Begin at the line below that has "obtain ⟨v, hv, hv'⟩" and stop after the line that has "rw [t.not_busy_iff.2 (hb.job.trans". Please restate only those lines, word for word.

#### Excerpted data

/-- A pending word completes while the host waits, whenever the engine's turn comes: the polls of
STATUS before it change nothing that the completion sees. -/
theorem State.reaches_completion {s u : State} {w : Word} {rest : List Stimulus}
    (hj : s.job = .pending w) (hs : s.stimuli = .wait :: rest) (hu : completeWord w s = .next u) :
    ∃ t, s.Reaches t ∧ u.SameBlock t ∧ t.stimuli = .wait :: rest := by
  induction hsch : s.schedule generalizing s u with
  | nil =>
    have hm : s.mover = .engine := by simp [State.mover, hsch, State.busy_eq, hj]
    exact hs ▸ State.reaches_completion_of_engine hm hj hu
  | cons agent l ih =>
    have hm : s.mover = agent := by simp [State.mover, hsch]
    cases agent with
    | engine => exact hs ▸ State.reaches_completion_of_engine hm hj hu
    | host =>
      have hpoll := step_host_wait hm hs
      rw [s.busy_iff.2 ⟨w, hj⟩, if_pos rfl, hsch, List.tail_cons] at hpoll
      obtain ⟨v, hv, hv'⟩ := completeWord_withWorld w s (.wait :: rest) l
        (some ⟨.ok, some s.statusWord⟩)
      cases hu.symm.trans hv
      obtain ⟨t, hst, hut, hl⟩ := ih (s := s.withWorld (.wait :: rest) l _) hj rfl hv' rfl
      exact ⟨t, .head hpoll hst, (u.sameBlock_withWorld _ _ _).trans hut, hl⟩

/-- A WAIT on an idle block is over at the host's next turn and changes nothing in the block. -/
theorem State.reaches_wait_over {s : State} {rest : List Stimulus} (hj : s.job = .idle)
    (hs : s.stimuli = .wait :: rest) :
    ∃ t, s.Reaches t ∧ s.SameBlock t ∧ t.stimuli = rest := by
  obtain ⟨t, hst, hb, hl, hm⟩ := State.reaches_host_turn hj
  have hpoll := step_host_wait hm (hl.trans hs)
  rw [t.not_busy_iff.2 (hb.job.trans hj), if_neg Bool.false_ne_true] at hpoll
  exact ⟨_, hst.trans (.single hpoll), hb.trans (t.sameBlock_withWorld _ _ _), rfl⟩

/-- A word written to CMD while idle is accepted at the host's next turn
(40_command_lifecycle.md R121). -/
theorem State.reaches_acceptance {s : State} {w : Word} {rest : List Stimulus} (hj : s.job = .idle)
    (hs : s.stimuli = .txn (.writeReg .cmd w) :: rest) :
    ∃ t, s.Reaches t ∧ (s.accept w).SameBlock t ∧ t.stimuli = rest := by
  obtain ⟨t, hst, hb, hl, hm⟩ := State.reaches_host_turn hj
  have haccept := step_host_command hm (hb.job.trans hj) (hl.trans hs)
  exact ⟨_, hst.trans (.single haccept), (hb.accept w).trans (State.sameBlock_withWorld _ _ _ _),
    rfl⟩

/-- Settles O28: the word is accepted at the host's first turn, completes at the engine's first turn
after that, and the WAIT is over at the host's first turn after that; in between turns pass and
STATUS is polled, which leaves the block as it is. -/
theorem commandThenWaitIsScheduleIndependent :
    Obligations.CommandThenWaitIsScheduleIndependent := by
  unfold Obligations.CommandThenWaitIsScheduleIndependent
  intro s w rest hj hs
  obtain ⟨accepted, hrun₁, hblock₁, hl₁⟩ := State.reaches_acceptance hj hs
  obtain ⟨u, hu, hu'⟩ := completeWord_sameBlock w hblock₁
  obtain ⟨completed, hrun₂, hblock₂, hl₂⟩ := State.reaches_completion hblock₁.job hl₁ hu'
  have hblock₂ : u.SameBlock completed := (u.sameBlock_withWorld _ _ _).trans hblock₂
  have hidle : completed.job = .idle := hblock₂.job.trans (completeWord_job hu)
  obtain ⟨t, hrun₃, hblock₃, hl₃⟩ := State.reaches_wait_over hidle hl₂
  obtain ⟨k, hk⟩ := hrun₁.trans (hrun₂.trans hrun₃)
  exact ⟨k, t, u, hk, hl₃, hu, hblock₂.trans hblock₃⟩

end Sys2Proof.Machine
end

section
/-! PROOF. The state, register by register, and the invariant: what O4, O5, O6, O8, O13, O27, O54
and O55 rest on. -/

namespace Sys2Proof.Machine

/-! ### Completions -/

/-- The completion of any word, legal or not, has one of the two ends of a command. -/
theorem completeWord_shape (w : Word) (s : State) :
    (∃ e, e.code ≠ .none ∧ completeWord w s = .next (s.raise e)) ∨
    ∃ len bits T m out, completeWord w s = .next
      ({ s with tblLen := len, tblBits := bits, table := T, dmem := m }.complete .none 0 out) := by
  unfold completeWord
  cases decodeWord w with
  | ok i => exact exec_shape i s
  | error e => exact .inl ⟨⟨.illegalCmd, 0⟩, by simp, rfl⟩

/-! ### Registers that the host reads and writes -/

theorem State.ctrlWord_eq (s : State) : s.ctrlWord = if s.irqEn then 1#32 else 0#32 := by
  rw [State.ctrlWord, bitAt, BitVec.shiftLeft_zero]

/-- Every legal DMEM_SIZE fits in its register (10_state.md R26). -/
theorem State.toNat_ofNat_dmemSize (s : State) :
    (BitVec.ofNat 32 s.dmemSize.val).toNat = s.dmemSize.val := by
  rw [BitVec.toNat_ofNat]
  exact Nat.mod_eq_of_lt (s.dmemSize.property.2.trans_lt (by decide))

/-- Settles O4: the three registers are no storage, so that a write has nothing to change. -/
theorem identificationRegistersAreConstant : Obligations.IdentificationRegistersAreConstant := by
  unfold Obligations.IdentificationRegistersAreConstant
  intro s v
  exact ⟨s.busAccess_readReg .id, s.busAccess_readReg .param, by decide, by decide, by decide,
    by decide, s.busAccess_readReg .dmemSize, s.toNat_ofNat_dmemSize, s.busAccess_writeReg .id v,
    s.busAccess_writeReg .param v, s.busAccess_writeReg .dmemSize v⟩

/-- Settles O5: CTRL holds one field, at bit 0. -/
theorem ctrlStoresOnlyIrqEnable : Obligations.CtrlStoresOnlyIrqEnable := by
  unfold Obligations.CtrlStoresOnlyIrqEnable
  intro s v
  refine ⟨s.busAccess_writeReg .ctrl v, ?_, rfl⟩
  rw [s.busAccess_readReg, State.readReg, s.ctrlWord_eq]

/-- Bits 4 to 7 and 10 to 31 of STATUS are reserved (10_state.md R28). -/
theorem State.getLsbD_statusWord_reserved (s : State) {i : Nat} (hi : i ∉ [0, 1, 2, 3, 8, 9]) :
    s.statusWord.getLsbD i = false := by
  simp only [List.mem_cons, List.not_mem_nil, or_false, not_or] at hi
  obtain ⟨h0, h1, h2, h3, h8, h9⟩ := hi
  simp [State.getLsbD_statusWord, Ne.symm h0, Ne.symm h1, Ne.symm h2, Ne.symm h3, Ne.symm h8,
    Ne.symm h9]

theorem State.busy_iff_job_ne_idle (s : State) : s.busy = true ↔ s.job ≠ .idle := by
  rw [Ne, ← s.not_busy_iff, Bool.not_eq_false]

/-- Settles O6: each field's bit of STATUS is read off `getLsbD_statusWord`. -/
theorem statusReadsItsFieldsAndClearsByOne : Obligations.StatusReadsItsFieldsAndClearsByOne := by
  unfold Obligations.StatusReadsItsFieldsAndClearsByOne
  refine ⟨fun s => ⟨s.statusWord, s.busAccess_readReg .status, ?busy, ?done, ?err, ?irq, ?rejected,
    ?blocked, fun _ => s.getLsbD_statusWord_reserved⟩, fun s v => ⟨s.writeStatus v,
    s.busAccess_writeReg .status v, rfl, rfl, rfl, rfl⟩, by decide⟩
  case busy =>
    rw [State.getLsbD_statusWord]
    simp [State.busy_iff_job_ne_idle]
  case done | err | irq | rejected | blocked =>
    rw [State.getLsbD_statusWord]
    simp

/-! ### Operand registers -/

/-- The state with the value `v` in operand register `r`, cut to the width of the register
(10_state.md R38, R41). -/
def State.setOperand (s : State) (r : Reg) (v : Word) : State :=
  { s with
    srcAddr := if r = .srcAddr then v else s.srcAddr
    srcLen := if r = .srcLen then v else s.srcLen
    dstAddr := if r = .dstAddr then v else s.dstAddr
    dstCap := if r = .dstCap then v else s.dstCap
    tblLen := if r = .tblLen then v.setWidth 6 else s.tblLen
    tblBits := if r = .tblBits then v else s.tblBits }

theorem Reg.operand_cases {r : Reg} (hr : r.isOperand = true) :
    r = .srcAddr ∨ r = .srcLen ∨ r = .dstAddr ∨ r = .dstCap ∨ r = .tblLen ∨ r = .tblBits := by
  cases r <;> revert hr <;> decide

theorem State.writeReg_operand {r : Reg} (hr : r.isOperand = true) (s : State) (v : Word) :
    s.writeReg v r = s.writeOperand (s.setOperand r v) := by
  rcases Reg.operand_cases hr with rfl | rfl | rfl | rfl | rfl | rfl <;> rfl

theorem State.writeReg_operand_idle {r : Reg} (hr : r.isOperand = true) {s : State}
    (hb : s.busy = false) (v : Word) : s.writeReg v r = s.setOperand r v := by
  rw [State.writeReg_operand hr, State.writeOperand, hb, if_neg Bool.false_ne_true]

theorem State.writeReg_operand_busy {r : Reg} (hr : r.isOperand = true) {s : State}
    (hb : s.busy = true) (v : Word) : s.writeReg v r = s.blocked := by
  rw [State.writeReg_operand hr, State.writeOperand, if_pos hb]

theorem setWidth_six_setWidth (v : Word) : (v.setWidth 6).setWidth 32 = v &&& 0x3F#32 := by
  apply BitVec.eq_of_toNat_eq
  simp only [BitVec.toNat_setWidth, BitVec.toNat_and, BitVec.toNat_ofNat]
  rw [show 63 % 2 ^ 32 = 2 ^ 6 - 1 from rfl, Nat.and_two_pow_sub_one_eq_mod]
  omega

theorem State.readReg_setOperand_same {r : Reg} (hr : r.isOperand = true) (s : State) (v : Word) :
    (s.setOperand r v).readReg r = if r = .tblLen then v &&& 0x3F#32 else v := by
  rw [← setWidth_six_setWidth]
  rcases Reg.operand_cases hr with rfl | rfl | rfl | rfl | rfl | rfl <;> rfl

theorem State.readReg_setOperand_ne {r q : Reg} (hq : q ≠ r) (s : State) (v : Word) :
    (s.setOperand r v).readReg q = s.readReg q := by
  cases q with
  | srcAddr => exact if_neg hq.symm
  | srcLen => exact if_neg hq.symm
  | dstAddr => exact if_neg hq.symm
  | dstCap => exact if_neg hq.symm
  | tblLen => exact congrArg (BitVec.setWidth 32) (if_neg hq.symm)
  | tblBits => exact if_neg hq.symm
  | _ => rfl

########
#### Excerpted data

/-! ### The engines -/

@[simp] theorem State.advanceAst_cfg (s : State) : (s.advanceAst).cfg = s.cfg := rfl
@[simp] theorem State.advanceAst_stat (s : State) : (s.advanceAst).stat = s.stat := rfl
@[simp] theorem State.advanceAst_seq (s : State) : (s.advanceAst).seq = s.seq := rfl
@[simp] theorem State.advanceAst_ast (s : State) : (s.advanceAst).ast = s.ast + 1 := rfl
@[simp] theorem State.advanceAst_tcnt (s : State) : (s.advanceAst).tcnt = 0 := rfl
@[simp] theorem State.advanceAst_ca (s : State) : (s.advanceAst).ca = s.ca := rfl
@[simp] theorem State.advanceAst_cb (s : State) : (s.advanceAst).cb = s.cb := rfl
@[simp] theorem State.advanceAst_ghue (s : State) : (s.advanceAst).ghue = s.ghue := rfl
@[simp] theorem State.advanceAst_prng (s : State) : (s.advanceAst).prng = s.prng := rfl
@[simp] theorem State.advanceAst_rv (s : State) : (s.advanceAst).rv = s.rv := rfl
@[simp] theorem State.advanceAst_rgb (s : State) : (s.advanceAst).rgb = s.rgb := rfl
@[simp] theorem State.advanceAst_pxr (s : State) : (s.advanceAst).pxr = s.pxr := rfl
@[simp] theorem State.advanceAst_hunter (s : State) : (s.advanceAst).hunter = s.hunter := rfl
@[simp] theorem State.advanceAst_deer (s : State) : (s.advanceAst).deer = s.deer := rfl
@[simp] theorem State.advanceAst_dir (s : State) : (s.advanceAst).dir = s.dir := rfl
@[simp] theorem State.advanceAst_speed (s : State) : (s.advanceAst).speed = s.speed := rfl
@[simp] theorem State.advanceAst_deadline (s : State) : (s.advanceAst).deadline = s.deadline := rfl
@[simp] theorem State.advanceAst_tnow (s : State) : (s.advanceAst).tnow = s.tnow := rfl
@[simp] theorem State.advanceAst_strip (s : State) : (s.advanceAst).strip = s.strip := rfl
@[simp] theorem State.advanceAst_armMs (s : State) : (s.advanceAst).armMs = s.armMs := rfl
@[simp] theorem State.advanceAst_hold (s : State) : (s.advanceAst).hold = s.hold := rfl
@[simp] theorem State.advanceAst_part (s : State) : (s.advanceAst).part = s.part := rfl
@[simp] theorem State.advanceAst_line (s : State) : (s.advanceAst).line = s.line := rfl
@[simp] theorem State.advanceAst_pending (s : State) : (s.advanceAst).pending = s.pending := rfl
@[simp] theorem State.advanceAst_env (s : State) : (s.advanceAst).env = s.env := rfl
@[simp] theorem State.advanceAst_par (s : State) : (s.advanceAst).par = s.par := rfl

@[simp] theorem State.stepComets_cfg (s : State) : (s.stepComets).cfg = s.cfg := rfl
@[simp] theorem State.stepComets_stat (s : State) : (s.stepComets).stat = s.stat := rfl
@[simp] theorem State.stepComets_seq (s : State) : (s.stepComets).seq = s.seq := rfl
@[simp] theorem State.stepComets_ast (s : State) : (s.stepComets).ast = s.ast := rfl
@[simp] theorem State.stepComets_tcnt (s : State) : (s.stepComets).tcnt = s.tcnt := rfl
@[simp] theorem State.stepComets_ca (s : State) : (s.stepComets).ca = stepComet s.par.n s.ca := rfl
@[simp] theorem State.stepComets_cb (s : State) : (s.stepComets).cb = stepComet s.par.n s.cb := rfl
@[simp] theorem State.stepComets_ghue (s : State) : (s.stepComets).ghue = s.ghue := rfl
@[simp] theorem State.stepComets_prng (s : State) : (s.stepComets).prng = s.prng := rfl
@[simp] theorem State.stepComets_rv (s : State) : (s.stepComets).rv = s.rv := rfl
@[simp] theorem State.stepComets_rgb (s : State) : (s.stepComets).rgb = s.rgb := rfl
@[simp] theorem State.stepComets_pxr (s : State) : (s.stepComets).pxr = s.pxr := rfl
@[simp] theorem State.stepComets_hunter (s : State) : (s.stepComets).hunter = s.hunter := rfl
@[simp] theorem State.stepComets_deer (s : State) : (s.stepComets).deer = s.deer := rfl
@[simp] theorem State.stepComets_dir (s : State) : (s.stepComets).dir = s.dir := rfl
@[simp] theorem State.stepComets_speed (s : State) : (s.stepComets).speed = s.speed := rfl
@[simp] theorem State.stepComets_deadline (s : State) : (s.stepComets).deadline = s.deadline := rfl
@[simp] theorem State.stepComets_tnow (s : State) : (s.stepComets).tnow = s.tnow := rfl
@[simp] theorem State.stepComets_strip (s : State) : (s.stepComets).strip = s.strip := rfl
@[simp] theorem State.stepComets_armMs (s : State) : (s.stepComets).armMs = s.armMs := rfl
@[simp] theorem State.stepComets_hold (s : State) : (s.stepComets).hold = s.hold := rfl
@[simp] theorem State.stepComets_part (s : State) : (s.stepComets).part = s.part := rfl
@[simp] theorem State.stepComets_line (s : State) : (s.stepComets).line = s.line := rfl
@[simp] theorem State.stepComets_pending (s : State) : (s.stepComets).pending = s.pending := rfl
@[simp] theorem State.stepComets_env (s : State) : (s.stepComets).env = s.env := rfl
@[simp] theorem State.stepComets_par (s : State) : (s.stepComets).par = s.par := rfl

########
#### Excerpted data

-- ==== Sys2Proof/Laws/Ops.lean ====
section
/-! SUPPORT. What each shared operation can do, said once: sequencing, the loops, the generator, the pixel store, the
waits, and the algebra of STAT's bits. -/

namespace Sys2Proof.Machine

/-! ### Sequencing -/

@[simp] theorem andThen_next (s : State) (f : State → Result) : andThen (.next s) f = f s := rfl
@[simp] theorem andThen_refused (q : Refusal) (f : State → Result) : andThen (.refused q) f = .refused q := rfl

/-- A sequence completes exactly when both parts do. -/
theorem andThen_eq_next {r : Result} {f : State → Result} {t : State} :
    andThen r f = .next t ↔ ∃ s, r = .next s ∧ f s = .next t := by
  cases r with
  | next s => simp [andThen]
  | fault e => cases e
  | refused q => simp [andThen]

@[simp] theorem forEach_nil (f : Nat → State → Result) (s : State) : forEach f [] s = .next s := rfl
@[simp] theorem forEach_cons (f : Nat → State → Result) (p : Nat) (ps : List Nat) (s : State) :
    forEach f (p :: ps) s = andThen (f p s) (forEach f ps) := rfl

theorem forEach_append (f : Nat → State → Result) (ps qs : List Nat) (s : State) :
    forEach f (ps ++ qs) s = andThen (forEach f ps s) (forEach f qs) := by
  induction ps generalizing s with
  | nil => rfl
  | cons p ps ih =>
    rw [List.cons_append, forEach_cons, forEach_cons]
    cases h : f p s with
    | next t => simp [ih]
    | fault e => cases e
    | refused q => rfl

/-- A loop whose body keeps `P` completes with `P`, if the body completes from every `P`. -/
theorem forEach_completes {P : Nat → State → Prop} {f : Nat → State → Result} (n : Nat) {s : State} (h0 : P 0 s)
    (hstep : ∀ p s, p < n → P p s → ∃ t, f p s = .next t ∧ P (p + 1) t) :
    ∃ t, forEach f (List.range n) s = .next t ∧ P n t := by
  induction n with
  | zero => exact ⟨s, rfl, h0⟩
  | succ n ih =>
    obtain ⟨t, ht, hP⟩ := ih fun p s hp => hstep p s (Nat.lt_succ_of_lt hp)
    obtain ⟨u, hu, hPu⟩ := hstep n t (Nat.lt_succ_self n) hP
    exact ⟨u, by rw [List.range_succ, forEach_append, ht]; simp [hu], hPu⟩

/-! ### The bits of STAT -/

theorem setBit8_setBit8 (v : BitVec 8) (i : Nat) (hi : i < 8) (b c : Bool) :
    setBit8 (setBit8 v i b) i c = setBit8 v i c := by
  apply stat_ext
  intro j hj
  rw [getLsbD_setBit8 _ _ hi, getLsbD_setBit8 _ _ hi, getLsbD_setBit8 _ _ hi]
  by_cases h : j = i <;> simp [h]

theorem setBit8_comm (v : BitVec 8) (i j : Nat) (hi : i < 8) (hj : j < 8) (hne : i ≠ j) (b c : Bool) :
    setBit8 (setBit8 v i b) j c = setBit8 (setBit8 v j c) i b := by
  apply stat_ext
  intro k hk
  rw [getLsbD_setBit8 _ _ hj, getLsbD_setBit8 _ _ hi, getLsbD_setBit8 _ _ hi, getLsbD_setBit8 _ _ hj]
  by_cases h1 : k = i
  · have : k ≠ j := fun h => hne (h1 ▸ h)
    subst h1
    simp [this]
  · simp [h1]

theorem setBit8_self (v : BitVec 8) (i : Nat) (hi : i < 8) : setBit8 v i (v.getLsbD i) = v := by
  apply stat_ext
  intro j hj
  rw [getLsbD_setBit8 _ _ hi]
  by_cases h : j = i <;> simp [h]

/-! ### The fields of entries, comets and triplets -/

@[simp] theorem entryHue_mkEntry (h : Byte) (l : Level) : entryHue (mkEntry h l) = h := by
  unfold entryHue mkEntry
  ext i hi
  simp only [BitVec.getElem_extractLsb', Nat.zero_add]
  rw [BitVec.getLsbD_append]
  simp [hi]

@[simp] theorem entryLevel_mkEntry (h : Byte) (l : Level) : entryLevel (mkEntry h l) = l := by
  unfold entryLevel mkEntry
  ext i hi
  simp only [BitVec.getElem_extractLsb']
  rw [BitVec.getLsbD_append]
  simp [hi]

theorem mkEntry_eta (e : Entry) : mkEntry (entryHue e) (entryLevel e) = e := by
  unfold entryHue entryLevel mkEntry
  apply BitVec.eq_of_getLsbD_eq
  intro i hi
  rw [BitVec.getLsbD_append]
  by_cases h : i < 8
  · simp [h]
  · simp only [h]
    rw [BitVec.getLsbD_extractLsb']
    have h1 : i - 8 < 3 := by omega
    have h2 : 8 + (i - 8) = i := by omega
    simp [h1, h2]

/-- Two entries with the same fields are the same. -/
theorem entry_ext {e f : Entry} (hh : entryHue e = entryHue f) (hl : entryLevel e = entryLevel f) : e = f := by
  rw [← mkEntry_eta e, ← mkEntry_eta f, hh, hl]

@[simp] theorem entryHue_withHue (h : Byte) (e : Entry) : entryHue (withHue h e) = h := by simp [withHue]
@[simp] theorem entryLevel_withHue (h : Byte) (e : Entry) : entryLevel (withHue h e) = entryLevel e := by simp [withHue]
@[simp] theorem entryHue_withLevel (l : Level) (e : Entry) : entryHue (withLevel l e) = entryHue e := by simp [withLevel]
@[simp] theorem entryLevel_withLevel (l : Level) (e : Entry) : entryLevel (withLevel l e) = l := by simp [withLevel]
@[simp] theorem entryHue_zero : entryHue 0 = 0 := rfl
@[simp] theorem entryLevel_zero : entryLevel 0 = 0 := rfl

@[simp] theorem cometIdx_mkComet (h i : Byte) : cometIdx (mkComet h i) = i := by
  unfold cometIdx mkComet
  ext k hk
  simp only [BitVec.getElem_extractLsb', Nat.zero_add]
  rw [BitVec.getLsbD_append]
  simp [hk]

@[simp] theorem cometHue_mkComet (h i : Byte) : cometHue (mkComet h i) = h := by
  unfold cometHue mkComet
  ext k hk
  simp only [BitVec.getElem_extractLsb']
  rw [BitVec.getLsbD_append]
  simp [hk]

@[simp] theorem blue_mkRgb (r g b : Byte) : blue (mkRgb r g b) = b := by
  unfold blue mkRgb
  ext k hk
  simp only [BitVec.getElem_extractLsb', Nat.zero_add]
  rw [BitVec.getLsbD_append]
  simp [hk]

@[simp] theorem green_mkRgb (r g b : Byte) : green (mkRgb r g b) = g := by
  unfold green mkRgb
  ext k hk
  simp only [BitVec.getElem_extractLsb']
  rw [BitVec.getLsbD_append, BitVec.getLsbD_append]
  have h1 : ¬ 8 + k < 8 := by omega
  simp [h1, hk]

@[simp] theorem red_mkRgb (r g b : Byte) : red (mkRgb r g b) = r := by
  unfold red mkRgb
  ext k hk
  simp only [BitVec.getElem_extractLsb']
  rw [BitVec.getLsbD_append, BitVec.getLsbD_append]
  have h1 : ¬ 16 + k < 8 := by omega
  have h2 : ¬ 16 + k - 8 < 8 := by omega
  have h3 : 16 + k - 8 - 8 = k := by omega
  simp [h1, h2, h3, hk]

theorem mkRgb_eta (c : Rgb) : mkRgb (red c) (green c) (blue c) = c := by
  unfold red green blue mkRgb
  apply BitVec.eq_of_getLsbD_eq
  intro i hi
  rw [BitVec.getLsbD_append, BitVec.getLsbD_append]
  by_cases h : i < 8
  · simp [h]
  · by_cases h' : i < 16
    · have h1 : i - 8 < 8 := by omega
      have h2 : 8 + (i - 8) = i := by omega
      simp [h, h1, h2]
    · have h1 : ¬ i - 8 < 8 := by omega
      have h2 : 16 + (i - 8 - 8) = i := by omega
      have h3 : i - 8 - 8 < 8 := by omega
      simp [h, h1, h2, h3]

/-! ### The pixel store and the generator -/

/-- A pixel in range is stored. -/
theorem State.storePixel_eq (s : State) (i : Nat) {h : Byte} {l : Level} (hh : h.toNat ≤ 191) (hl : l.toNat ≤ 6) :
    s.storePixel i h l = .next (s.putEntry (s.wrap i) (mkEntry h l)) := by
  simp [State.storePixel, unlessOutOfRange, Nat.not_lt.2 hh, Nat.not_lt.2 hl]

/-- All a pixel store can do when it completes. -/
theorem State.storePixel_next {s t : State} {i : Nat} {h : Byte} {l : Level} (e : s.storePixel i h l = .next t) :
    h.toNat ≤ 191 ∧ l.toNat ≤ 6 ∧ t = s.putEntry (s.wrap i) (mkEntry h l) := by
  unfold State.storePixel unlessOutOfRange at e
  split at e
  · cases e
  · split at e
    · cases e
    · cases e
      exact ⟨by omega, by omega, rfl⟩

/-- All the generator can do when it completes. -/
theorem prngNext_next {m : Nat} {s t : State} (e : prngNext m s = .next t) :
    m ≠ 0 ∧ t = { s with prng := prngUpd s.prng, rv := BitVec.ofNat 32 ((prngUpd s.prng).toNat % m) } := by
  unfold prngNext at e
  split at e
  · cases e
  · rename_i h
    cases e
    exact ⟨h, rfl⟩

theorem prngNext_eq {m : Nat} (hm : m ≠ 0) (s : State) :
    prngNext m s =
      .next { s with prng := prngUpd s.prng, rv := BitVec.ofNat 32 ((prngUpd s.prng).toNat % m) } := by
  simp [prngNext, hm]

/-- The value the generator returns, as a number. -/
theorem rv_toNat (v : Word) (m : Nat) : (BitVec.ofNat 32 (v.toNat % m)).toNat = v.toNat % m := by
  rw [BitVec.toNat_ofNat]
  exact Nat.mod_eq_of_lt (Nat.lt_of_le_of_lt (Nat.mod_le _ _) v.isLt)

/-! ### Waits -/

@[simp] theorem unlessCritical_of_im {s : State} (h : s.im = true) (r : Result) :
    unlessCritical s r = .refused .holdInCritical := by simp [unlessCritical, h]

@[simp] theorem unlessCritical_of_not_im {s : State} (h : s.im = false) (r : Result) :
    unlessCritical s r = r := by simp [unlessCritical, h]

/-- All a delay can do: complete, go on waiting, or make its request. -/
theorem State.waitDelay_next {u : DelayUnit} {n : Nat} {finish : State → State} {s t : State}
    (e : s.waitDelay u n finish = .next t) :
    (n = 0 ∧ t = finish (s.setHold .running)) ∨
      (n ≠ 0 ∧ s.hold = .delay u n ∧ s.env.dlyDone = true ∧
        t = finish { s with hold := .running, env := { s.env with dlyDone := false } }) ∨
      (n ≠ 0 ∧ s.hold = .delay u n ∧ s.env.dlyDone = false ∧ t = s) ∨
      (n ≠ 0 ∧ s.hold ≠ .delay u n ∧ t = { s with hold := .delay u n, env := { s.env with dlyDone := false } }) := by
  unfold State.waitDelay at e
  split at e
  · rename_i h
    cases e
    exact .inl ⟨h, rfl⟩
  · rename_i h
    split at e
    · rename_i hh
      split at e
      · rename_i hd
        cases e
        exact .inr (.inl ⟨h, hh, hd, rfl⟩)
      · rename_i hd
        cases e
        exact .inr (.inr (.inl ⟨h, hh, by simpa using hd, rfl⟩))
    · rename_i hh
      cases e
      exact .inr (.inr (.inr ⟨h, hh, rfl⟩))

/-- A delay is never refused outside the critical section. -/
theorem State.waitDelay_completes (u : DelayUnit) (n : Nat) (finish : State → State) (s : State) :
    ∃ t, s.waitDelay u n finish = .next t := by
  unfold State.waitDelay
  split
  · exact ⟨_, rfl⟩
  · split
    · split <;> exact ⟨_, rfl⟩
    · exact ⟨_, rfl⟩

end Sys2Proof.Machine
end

########

▶ Finished exercise:
      obtain ⟨v, hv, hv'⟩ := completeWord_withWorld w s (.wait :: rest) l
        (some ⟨.ok, some s.statusWord⟩)
      cases hu.symm.trans hv
      obtain ⟨t, hst, hut, hl⟩ := ih (s := s.withWorld (.wait :: rest) l _) hj rfl hv' rfl
      exact ⟨t, .head hpoll hst, (u.sameBlock_withWorld _ _ _).trans hut, hl⟩

/-- A WAIT on an idle block is over at the host's next turn and changes nothing in the block. -/
theorem State.reaches_wait_over {s : State} {rest : List Stimulus} (hj : s.job = .idle)
    (hs : s.stimuli = .wait :: rest) :
    ∃ t, s.Reaches t ∧ s.SameBlock t ∧ t.stimuli = rest := by
  obtain ⟨t, hst, hb, hl, hm⟩ := State.reaches_host_turn hj
  have hpoll := step_host_wait hm (hl.trans hs)
  rw [t.not_busy_iff.2 (hb.job.trans hj), if_neg Bool.false_ne_true] at hpoll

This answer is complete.